By Accommodation Times Bureau
By Dr Sanjay Chaturvedi

On the pretext of reducing the interest rates on home loans, Teaser Rates are back. Housing Financiers follow their own Prime Lending Rates (PLR) and for this, RBI have already released the banks to follow the PLR. RBI announces PLR just for indicative level only. Hence every bank has its own PLR. According to Union Budget proposals, the interest rates on home comes under priority sector up to Rs.25 lakh for which government gives subsidy of 1% through National Housing Bank refinancing schemes. For this, Government had given funds to National Housing Bank and allowed it to raise funds through Capital Gain Tax exemption bonds.

Now under these circumstances, act of Banks reducing the rates is sheer market forces pressures and nothing to do with the RBI policies and various credit rates by which RBI controls the inflation and other currency related issues. DSAs and agents of banks are now undercutting each other’s clients because Real Estate industry is going through its worst phase and nothing is moving. Volumes have declined and new clients are not entering into.

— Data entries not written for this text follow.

theorem fits_of {s : State} (h : exceedsMax s.cfg s.input.length = false) : s.fits := (exceedsMax_eq_false_iff s).mp h

theorem not_fits_of {s : State} (h : exceedsMax s.cfg s.input.length = true) : ¬s.fits := (exceedsMax_eq_true_iff s).mp h

/-- MAX_MSG_BYTES `n`, INSTR true. -/
def maxConfig (n : Nat) : Config := ⟨some n, true⟩

theorem witness_DecodeOfEncodeIsIdentity :
    (Instr.rcon 1).wf smallConfig = true ∧ (Instr.rcon 14).wf smallConfig = true ∧ (Instr.addrk 0).wf smallConfig = true ∧
    (Instr.addrk 14).wf smallConfig = true ∧ (Instr.rdrk 14).wf Config.default = true ∧
    (Instr.encb true).wf Config.default = true ∧ (Instr.decb false).wf smallConfig = true ∧ Instr.gfmul.wf smallConfig = true := by
  decide

theorem witness_EncodeOfDecodeIsIdentity : decode smallConfig 0x00000E36 = .ok (.addrk 14) := by rfl

theorem witness_DecodeCheckIsLegalWord :
    (submit State.reset 0x00000F36 [0]).inbox = [.command ⟨0x00000F36, [0]⟩] ∧ ¬legalWord Config.default 0x00000F36 ∧
    legalWord Config.default 0x00000E36 := by
  refine ⟨rfl, ?_, ?_⟩ <;> unfold legalWord <;> decide

theorem witness_StepRunsDecodedCommand :
    (submit State.reset 0x00000336 []).inbox = [.command ⟨0x00000336, []⟩] ∧
    decode State.reset.cfg 0x00000336 = .ok (.addrk 3) := ⟨rfl, rfl⟩

theorem witness_IdleCoreHoldsState : keyed.inbox = [] := rfl

theorem witness_ResetEventClearsRegisters :
    ({ keyed with inbox := [.reset] } : State).inbox = [.reset] ∧
    ({ keyed with inbox := [.resetDuring ⟨0x42, c3Key⟩] } : State).inbox = [.resetDuring ⟨0x42, c3Key⟩] := ⟨rfl, rfl⟩

theorem witness_FailedCommandChangesNothing :
    (submit loaded 0x20 [0]).inbox = [.command ⟨0x20, [0]⟩] ∧
    answer (step (submit loaded 0x20 [0])) = plain .invalidBlockLength [] := ⟨rfl, by decide⟩

theorem sample_valid_without_key (c : Config) (v : Bool) (p : Payload) : RegistersValid (sample c false v p) := by
  refine ⟨rfl, ?_, ?_⟩
  · cases v <;> rfl
  · intro k h
    cases h

/-- A state with a key that meets the invariant; its expansion is a step of SETKEY away from reset. -/
theorem keyed_valid : RegistersValid keyed := by
  refine ⟨rfl, rfl, ?_⟩
  intro k h
  cases h
  have hk : keyBytesOf (roundKeysOf c3Key) = c3Key := by decide +kernel
  rw [hk]

theorem witness_StatusFollowsPrecedence : RegistersValid (sample (maxConfig 0) false true []) ∧ RegistersValid keyed :=
  ⟨sample_valid_without_key _ _ _, keyed_valid⟩

/-- Every clause of the precedence has a state of its own: illegal, over the bound, wrong length, no key, no state,
bad padding, and success. -/
theorem witness_StatusFollowsPrecedence_clauses :
    (Instr.addrk 15).wf Config.default = false ∧
    ¬(sample (maxConfig 0) false false [0]).fits ∧
    (payloadForm (.addrk 0)).accepts [(0 : Byte)].length = false ∧
    (readsKeys (.addrk 0) = true ∧ (sample Config.default false false []).rkv = false) ∧
    (readsStepState (.addrk 0) = true ∧ keyed.stv = false) ∧
    paddingFails .unpad (sample Config.default false false []) ∧
    ¬paddingFails .pad (sample Config.default false false []) := by
  refine ⟨by decide, not_fits_of (by decide), by decide, ⟨by decide, rfl⟩, ⟨by decide, rfl⟩, .inl ⟨rfl, rfl⟩, ?_⟩
  rintro (⟨h, -⟩ | ⟨h, -⟩) <;> cases h

theorem witness_StepKeepsRegistersValid :
    RegistersValid keyed ∧ BetweenCommands keyed ∧ ∃ t, step (submit keyed 0x42 c3Key) = .next t :=
  ⟨keyed_valid, rfl, _, rfl⟩

theorem witness_StepKeepsResponsesValid :
    (∀ a ∈ State.reset.outbox, ResponseValid a) ∧ ∃ t, step (submit State.reset 0x60 []) = .next t :=
  ⟨fun _ h => (by simp [State.reset] at h), _, rfl⟩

To survive in the housing finance market, the players are now under cutting in the name of Teaser Rates. The new reduced rates are not for existing clients. Under floating rate options, borrower must get the advantage of reducing the interest rate but unfortunately, these reduced rates are not for existing customers of the banks but from either other banks or new customers.

Foreign Banks are more aggressively luring the under cutting by not announcing in the public but their agents are active in the market. The first two to three years leverages are been given and then again same old bad practice prevails as to not to give advantage of interest rate reduction to the borrower of floating rate housing finance.